Acid dissociation equation:

[HA] > [H+] + [A-]    

Ka = [H+][A-] / [HA]

take the negative log of both sides

-log[Ka] = -log{ [H+][A-] / [HA] } = -log[H+] + log { [A-] / [HA] }

pKa = pH + log{ [A-] / [HA] }

Calculating logs without a calculator is not as difficult as you might expect it to be.

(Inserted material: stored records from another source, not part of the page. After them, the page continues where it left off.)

theorem exec_dsamp_held {y : Sample} (hd : s.dst = .run) (ht : s.t ≠ s.n) (hp : s.ph.toNat < 3) :
    exec (.dsamp y) s = holdSample y s :=
  (if_neg (by simp [hd, ht])).trans (if_pos hp)

theorem exec_dsamp_stepped {y : Sample} {sv' : Memory 5} (hd : s.dst = .run) (ht : s.t ≠ s.n) (hp : s.ph = 3#2)
    (hw : svWriteRow s.cfg s.sv (s.t.toNat + 1) (stepRow s.pm (heldGroup s y)) = .ok sv') :
    exec (.dsamp y) s = .next (steppedState y s sv') := by
  have hr : ¬ (s.dst ≠ .run ∨ s.t = s.n) := by simp [hd, ht]
  have hp' : ¬ s.ph.toNat < 3 := by simp [hp]
  simp only [exec, execDsamp, if_neg hr, if_neg hp', completeStep, hw, answer, steppedState]

theorem exec_dsamp_fault {y : Sample} {f : Fault} (hd : s.dst = .run) (ht : s.t ≠ s.n) (hp : s.ph = 3#2)
    (hw : svWriteRow s.cfg s.sv (s.t.toNat + 1) (stepRow s.pm (heldGroup s y)) = .error f) :
    exec (.dsamp y) s = .fault f := by
  have hr : ¬ (s.dst ≠ .run ∨ s.t = s.n) := by simp [hd, ht]
  have hp' : ¬ s.ph.toNat < 3 := by simp [hp]
  simp only [exec, execDsamp, if_neg hr, if_neg hp', completeStep, hw]

theorem exec_dterm_refused (h : s.dst ≠ .run ∨ s.t ≠ s.n) : exec .dterm s = fail .seq s :=
  if_pos h

theorem exec_dterm_ok {db : Memory 1} (hd : s.dst = .run) (ht : s.t = s.n)
    (htr : traceback s.cfg s.sv s.n.toNat (term s.pm) s.dbuf = .ok db) :
    exec .dterm s =
      answer (dtermData (at8 s.pm (term s.pm)) (term s.pm)) { s with dbuf := db, dst := .done } := by
  have hr : ¬ (s.dst ≠ .run ∨ s.t ≠ s.n) := by simp [hd, ht]
  simp only [exec, execDterm, if_neg hr, htr]

theorem exec_dterm_fault {f : Fault} (hd : s.dst = .run) (ht : s.t = s.n)
    (htr : traceback s.cfg s.sv s.n.toNat (term s.pm) s.dbuf = .error f) : exec .dterm s = .fault f := by
  have hr : ¬ (s.dst ≠ .run ∨ s.t ≠ s.n) := by simp [hd, ht]
  simp only [exec, execDterm, if_neg hr, htr]

/-- A two-bit phase that is not below 3 is 3. -/
theorem ph_eq_three {p : BitVec 2} (h : ¬ p.toNat < 3) : p = 3#2 := by
  have := p.isLt
  apply BitVec.eq_of_toNat_eq
  rw [BitVec.toNat_ofNat]
  omega

/-! ## Outside the invariant -/

/-- Settles O60: each clause is the fault of one checked access, taken through the command that makes it. -/
theorem stopsByName : Obligations.StopsByName := by
  refine ⟨?rdsvUnwritten, ?rdsvBeyond, ?drdUnwritten, ?drdBeyond, ?dsampBeyond, ?dtermMissing⟩
  case rdsvUnwritten =>
    intro s tt i hd h1 h2 hmax hr
    exact exec_rdsv_fault hd h1 h2 (svRead_unwritten h1 hmax hr)
  case rdsvBeyond =>
    intro s tt i hd h1 h2 hmax
    exact exec_rdsv_fault hd h1 h2 (svRead_beyond hmax)
  case drdUnwritten =>
    intro s k hd hk hmax hr
    exact exec_drd_fault hd hk (dbRead_unwritten hmax hr)
  case drdBeyond =>
    intro s k hd hk hmax
    exact exec_drd_fault hd hk (dbRead_beyond hmax)
  case dsampBeyond =>
    intro s y hd ht hp hmax
    exact exec_dsamp_fault hd ht hp (svWriteRow_beyond (Nat.lt_succ_of_le hmax))
  case dtermMissing =>
    intro s e hd ht h1 hmax he hv
    exact exec_dterm_fault hd ht (traceback_error h1 (backPointer_invalid h1 hmax he hv))

/-! ## Inside the invariant -/

theorem safe_answer (d : BitVec 56) (s : State) : Safe (answer d s) := ⟨_, rfl⟩

theorem safe_fail (e : Err) (s : State) : Safe (fail e s) := ⟨_, rfl⟩

theorem isInf_of_lt {x y : Metric} (h : x.lt y = true) : x.isInf = false := by
  cases x with
  | inf => simp at h
  | fin m => rfl

theorem isInf_of_not_lt {x y : Metric} (hx : x.isInf = false) (h : ¬ x.lt y = true) : y.isInf = false := by
  cases y with
  | inf => cases x with
    | inf => exact hx
    | fin m => exact absurd rfl h
  | fin m => rfl

/-- The scan for the least metric ends at a finite one as soon as it meets a finite one. -/
theorem foldl_least_finite {pm : Vector Metric 8} {is : List Idx} {best : Idx}
    (h : (at8 pm best).isInf = false ∨ ∃ i ∈ is, (at8 pm i).isInf = false) :
    (at8 pm (is.foldl (fun best i => if (at8 pm i).lt (at8 pm best) then i else best) best)).isInf = false := by
  induction is generalizing best with
  | nil => simpa using h
  | cons j is ih =>
    rw [List.foldl_cons]
    apply ih
    split
    · next hlt => exact .inl (isInf_of_lt hlt)
    · next hlt =>
      obtain hb | ⟨i, hi, hfin⟩ := h
      · exact .inl hb
      · obtain rfl | hi := List.mem_cons.1 hi
        · exact .inl (isInf_of_not_lt hfin hlt)
        · exact .inr ⟨i, hi, hfin⟩

theorem mem_allStates (i : Idx) : i ∈ allStates := by revert i; decide

/-- The terminal state has a finite metric when any state has one (44_viterbi_traceback R186). -/
theorem term_finite {pm : Vector Metric 8} {i : Idx} (h : (at8 pm i).isInf = false) :
    (at8 pm (term pm)).isInf = false :=
  foldl_least_finite (.inr ⟨i, mem_allStates i, h⟩)

/-- The traceback never meets a missing back-pointer (44_viterbi_traceback R189): from a reachable state each entry is
valid and leads to a reachable state one step earlier. -/
theorem traceback_exists {c : Config} {sv : Memory 5} {k : Nat} (hk : k ≤ c.nMax)
    (hrows : ∀ t' i, 1 ≤ t' → t' ≤ k → ∃ e, sv.read (svAddr t' i) = some e ∧ EntryOk t' i e) {cur : Idx}
    (hcur : reachableAt k cur = true) (db : Memory 1) : ∃ db', traceback c sv k cur db = .ok db' := by
  induction k generalizing cur db with
  | zero => exact ⟨db, rfl⟩
  | succ k ih =>
    obtain ⟨e, he, hvalid, hsome, -⟩ := hrows (k + 1) cur (Nat.le_add_left 1 k) le_rfl
    have hv : entryValid e = true := hvalid.trans hcur
    obtain ⟨-, -, hpred⟩ := hsome hv
    have hbp : backPointer c sv (k + 1) cur = .ok (entryPred e, entryBit e) :=
      backPointer_ok.2 ⟨e, ⟨Nat.le_add_left 1 k, hk⟩, he, hv, rfl, rfl⟩
    have hw : dbWrite c db k (entryBit e) = .ok (db.write k (entryBit e)) := dbWrite_ok.2 ⟨hk, rfl⟩
    simp only [traceback, hbp, hw]
    exact ih (Nat.le_of_succ_le hk) (fun t' i h1 h2 => hrows t' i h1 (Nat.le_succ_of_le h2)) hpred _

theorem safe_rdsv (h : s.Inv) (tt : BitVec 16) (i : Idx) : Safe (exec (.rdsv tt i) s) := by
  by_cases hd : s.dst = .idle
  · rw [exec_rdsv_idle hd]; exact safe_fail _ _
  · by_cases ht : tt.toNat < 1 ∨ s.t.toNat < tt.toNat
    · rw [exec_rdsv_range hd ht]; exact safe_fail _ _
    · obtain ⟨h1, h2⟩ : 1 ≤ tt.toNat ∧ tt.toNat ≤ s.t.toNat := by omega
      obtain ⟨-, hn, hle⟩ := h.frameBounds hd
      obtain ⟨e, he, -⟩ := h.rowsWritten hd tt.toNat i h1 h2
      rw [exec_rdsv_ok hd h1 h2 (svRead_ok.2 ⟨⟨h1, h2.trans (hle.trans hn)⟩, he⟩)]
      exact safe_answer _ _

theorem safe_drd (h : s.Inv) (k : BitVec 16) : Safe (exec (.drd k) s) := by
  by_cases hd : s.dst = .done
  · by_cases hk : s.n.toNat ≤ k.toNat
    · rw [exec_drd_range hd hk]; exact safe_fail _ _
    · have hk : k.toNat < s.n.toNat := Nat.lt_of_not_le hk
      obtain ⟨-, hn, -⟩ := h.frameBounds (by simp [hd])
      obtain ⟨b, hb⟩ := h.bitsWritten hd k.toNat hk
      rw [exec_drd_ok hd hk (dbRead_ok.2 ⟨hk.trans_le hn, hb⟩)]
      exact safe_answer _ _
  · rw [exec_drd_refused hd]; exact safe_fail _ _

theorem safe_dsamp (h : s.Inv) (y : Sample) : Safe (exec (.dsamp y) s) := by
  by_cases hr : s.dst ≠ .run ∨ s.t = s.n
  · rw [exec_dsamp_refused hr]; exact safe_fail _ _
  · obtain ⟨hd, ht⟩ : s.dst = .run ∧ s.t ≠ s.n := by simpa using hr
    by_cases hp : s.ph.toNat < 3
    · rw [exec_dsamp_held hd ht hp]; exact safe_answer _ _
    · have hne : s.dst ≠ .idle := by simp [hd]
      obtain ⟨-, hn, -⟩ := h.frameBounds hne
      obtain ⟨sv', hw⟩ := svWriteRow_exists s.cfg s.sv (s.t.toNat + 1) (stepRow s.pm (heldGroup s y))
        (Nat.le_add_left 1 _) ((t_lt_n_of_inv h hne ht).trans_le hn)
      exact ⟨_, exec_dsamp_stepped hd ht (ph_eq_three hp) hw⟩

theorem safe_dterm (h : s.Inv) : Safe (exec .dterm s) := by
  by_cases hr : s.dst ≠ .run ∨ s.t ≠ s.n
  · rw [exec_dterm_refused hr]; exact safe_fail _ _
  · obtain ⟨hd, ht⟩ : s.dst = .run ∧ s.t = s.n := by simpa using hr
    have hne : s.dst ≠ .idle := by simp [hd]
    obtain ⟨-, hn, -⟩ := h.frameBounds hne
    have hterm : reachableAt s.n.toNat (term s.pm) = true := by
      have hfin : (at8 s.pm (term s.pm)).isInf = false := term_finite (i := 7#3) (by simp [h.finiteSet hne])
      simpa [h.finiteSet hne, ht] using hfin
    obtain ⟨db, htr⟩ := traceback_exists hn (ht ▸ h.rowsWritten hne) hterm s.dbuf
    rw [exec_dterm_ok hd ht htr]
    exact safe_answer _ _

theorem safe_uniform {i : Instr} (hu : AnswersUniformly i) (s : State) : Safe (exec i s) := by
  obtain ⟨e, he⟩ | ⟨d, hd⟩ := hu
  · exact he s ▸ safe_fail e s
  · exact hd s ▸ safe_answer d s

theorem safe_ebit (b : BitVec 24) (s : State) : Safe (exec (.ebit b) s) := by
  cases hf : s.eflt with
  | true => rw [exec_ebit_failed hf]; exact safe_fail _ _
  | false =>
    rcases Nat.lt_or_ge 1 b.toNat with hb | hb
    · rw [exec_ebit_badBit hf hb]; exact safe_fail _ _
    · exact ⟨_, exec_ebit_ok hf (asBit_of_le hb)⟩

theorem safe_dstart (len : BitVec 24) (s : State) : Safe (exec (.dstart len) s) := by
  by_cases hl : len.toNat = 0 ∨ len.toNat % 4 ≠ 0
  · rw [exec_dstart_len hl]; exact safe_fail _ _
  · obtain ⟨h0, hm⟩ : len.toNat ≠ 0 ∧ len.toNat % 4 = 0 := by omega
    rcases Nat.lt_or_ge s.cfg.nMax (len.toNat / 4) with hn | hn
    · rw [exec_dstart_cap h0 hm hn]; exact safe_fail _ _
    · rw [exec_dstart_ok h0 hm hn]; exact safe_answer _ _

theorem safe_rdpm (i : Idx) (s : State) : Safe (exec (.rdpm i) s) := by
  by_cases hd : s.dst = .idle
  · rw [exec_rdpm_idle hd]; exact safe_fail _ _
  · rw [exec_rdpm_of_frame i hd]; exact ⟨_, rfl⟩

First, you should be familiar with the following log rules:

log (xy) = log x + log y
log (x/y) = log x - log y
log (x)^y = y(log x)

(keep this in mind for now)

You can use these rules to derive the Henderson-Hasselbalch equation from the Ka expression for an acid:

HA -> A- + H+

Ka = [A-][H+]/[HA]

Taking the -log of both sides gives us:

-log Ka = -log {[A-][H+]/[HA]}

The left side is the definition of pKa:

pKa = -log {[A-][H+]/[HA]}

The right side can be re-written using the log rules:

pKa = -log [A-] - log [H+] - (-log [HA])

The second right side term is the definition of pH:

pKa = -log [A-] + pH + log [HA]

Solving for pH:

pH = pKa + log [A-] - log [HA]

Using the log rules in reverse gives us the equation as it is normally written:

pH = pKa + log [A-]/[HA]